E9.5 and E10.5 embryos were separated from maternal tissue in PBS ( + Ca/Mg) 10% FBS and heads were isolated for genotyping. Then, embryos were fixed in 4% FA for 60−90 min and rinsed 3 times in 1 mL of PBS for 5 minutes (each wash) at RT. Samples were placed in successively higher concentrations of methanol in PBS on ice for 10 min (50%, 75% and 100%) and stored at -20 °C prior to immunostaining. Embryos were rehydrated in 50% methanol and washed in PBS and incubated in staining buffer (0.4% Triton-X, 2% FCS in PBS) overnight at 4 °C on a shaking rack. Each embryo was incubated for 8 h with gentle rotation at RT with 100-200 µL antibody solution containing either goat anti-CD31 and rabbit anti-RUNX1, or goat anti-CD31 and rabbit anti-RUNX1, plus rat anti-c-kit primary antibodies (1:200 each). Then, embryos were washed in staining buffer overnight at 4 °C on a shaking rack and incubated with the secondary antibody AF594 anti-rabbit (1:800), AF647 anti-goat (1:800) and AF488 anti-rat (1:400) solution for 8 h, gently rotating at RT. See Supplementary Data 1 for more information on antibodies. After a final wash in 1 mL staining buffer overnight at 4 °C, embryos were dehydrated in 50% and 100% methanol and then cleared in 50% and 100% BABB (one part benzyl alcohol with two parts benzyl benzoate). Embryos were then mounted into Fastwells (Sigma) pre-attached to a slide with a coverslip and sealed with another coverslip. Confocal scans were performed using an upright LSM 900 microscope (Zeiss) and the resulting images were processed and analysed using Imaris x64 v9.5.1 (Oxford Instruments). Hematopoietic clusters (CD31+RUNX1+ or CD31+RUNX1+c-kit+) were manually counted. CD31+RUNX1+c-kit+ clusters were only used for quantification purposes.

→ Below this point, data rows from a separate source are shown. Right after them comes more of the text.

/-- The Clay store (R418 to R421, R430 to R438): the writer that goes next writes one group; an update of the record layer joins the controller's queue; a read resolves, repairs or replaces the record; a failure-log entry takes its slot of 816 when no update is under way. The model's own choices and readings enter here through notes/assumptions/53. -/
def Obligations.ClayRecordsAreKept : Prop :=
  (∀ (s : State) (w : Writer), nextWriter s = some w → clayLive s = true → exec .clayGroupWriteDone s = .next (groupWritten s w)) ∧
  (∀ (s : State) (cls idx : Nat) (data : List Byte), fwUp s = true → ((1 ≤ cls ∧ cls ≤ 0x0B) ∨ cls = 0x10 ∨ cls = 0x11) → idx < recCount cls → data.length ≤ recLen cls →
    exec (.clayRecordUpdate cls idx data) s = .next { s with clay := { s.clay with writers := s.clay.writers ++ [.record cls idx data 0] } }) ∧
  (∀ (s : State) (cls idx : Nat), fwUp s = true → ((1 ≤ cls ∧ cls ≤ 0x0B) ∨ cls = 0x10 ∨ cls = 0x11 ∨ cls = clsGuard) → idx < recCount cls → recBusy s cls idx = false →
    exec (.clayRecordRead cls idx) s = .next (readRec s cls idx) ∧
    (∀ c, (resolveRec (getRec s cls idx)).1 = some c → (recPayload (readRec s cls idx) cls idx) = c.data)) ∧
  (∀ (s : State) (e : LogRec) (l : List LogRec), s.integ.waitingLog = e :: l → clayLive s = true → s.clay.writers.any writerMid = false → s.clay.writers.any (fun w => writerRank w = 1) = false →
    ∃ t, exec .failureLogWrite s = .next t ∧ t.integ.waitingLog = l ∧ e ∈ t.integ.log ∧ (∀ x, x ∈ t.integ.log → x ≠ e → x ∈ s.integ.log ∧ x.seq % 816 ≠ e.seq % 816))

/-- How Ewesy commands are answered (R308 to R312): one that is not fetched, whose turn has not come, or while Prorvafort does not run, changes nothing; one that a check finds wanting completes with the status that R310 and R311 choose and does nothing else; a completion takes the command out of flight and goes to the Col with its CID, status, partition and results. The model's own choices and readings enter here through notes/assumptions/3, notes/assumptions/51. -/
def Obligations.CommandsAreAnswered : Prop :=
  (∀ (s : State) (q : QId) (cid : W16) (k : CmdKind) (checks : Cmd → List (Bool × Nat)) (body : Cmd → State),
    (readyCmd s q cid k = none → withCmd s q cid k checks body = .next s ∧ withOrdered s q cid k checks body = .next s) ∧
    (∀ c, Admitted s q cid k checks c → withCmd s q cid k checks body = .next (body c) ∧ withOrdered s q cid k checks body = .next (body c)) ∧
    (∀ c, Refused s q cid k checks c → let g := gateChecks s c k
      let l := if g.any (fun x => x.1 && x.2 = stPermit) then g else g ++ checks c
      withCmd s q cid k checks body = .next (complete s c (failStatus l) 0) ∧
      withOrdered s q cid k checks body = .next (complete s c (if g.any (fun x => x.1) then failStatus g else (firstFail (checks c)).getD stSuccess) 0))) ∧
  (∀ (s : State) (q : QId) (cid : W16) (k : CmdKind) (c : Cmd), readyCmd s q cid k = some c →
    awake s = true ∧ s.cmc.fw = .running ∧ c ∈ s.host.cmds ∧ c.q = q ∧ c.cid = cid ∧ c.busy = false ∧ cmdOp c = k.op ∧
    ∀ d, d ∈ s.host.cmds → d.q = q → d.seqNo < c.seqNo → d.busy = true ∧ fieldAt c.entry 1 1 % 2 = 0) ∧
  (∀ (s : State) (c : Cmd) (st res : Nat), let t := complete s c st res
    t.host.cmds = s.host.cmds.filter (fun d => d.seqNo ≠ c.seqNo) ∧
    srcQueue t (srcCore s) = srcQueue s (srcCore s) ++ [.completion { q := c.q, cid := c.cid, status := st, report := none, result := BitVec.ofNat 64 res, result2 := 0, sqHead := 0, colSeq := 0, part := c.part }] ∧
    t = { s with host := t.host, col := t.col, free := s.free + 1 })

Statistics and reproducibility

Comparisons between groups were performed by one-way ANOVA followed by Bonferroni’s multiple comparison test, two-way ANOVA followed by Fisher’s LSD test or Kruskal-Wallis test followed by uncorrected Dunn’s test, or two-tailed Mann-Whitney (for non-parametric data) with GraphPad Prism 9 software. α = 0.5. Seurat v4 FindMarkers function using two-sided Wilcoxon Rank Sum test with logfc.threshold = 0.1, min.pct = 0.25 and adjusted p-value, based on bonferroni correction <0.05, was used for differential expression analysis between cell states. See figure legends for more details. Exact p values are shown when relevant. No statistical method was used to predetermine sample size. No data were excluded from the analyses. Mice were randomly assigned to test groups in transplantation experiments. In vitro experiments were not randomised. CFU colonies were scored blindly.

Reporting summary

Further information on research design is available in the Nature Portfolio Reporting Summary linked to this article.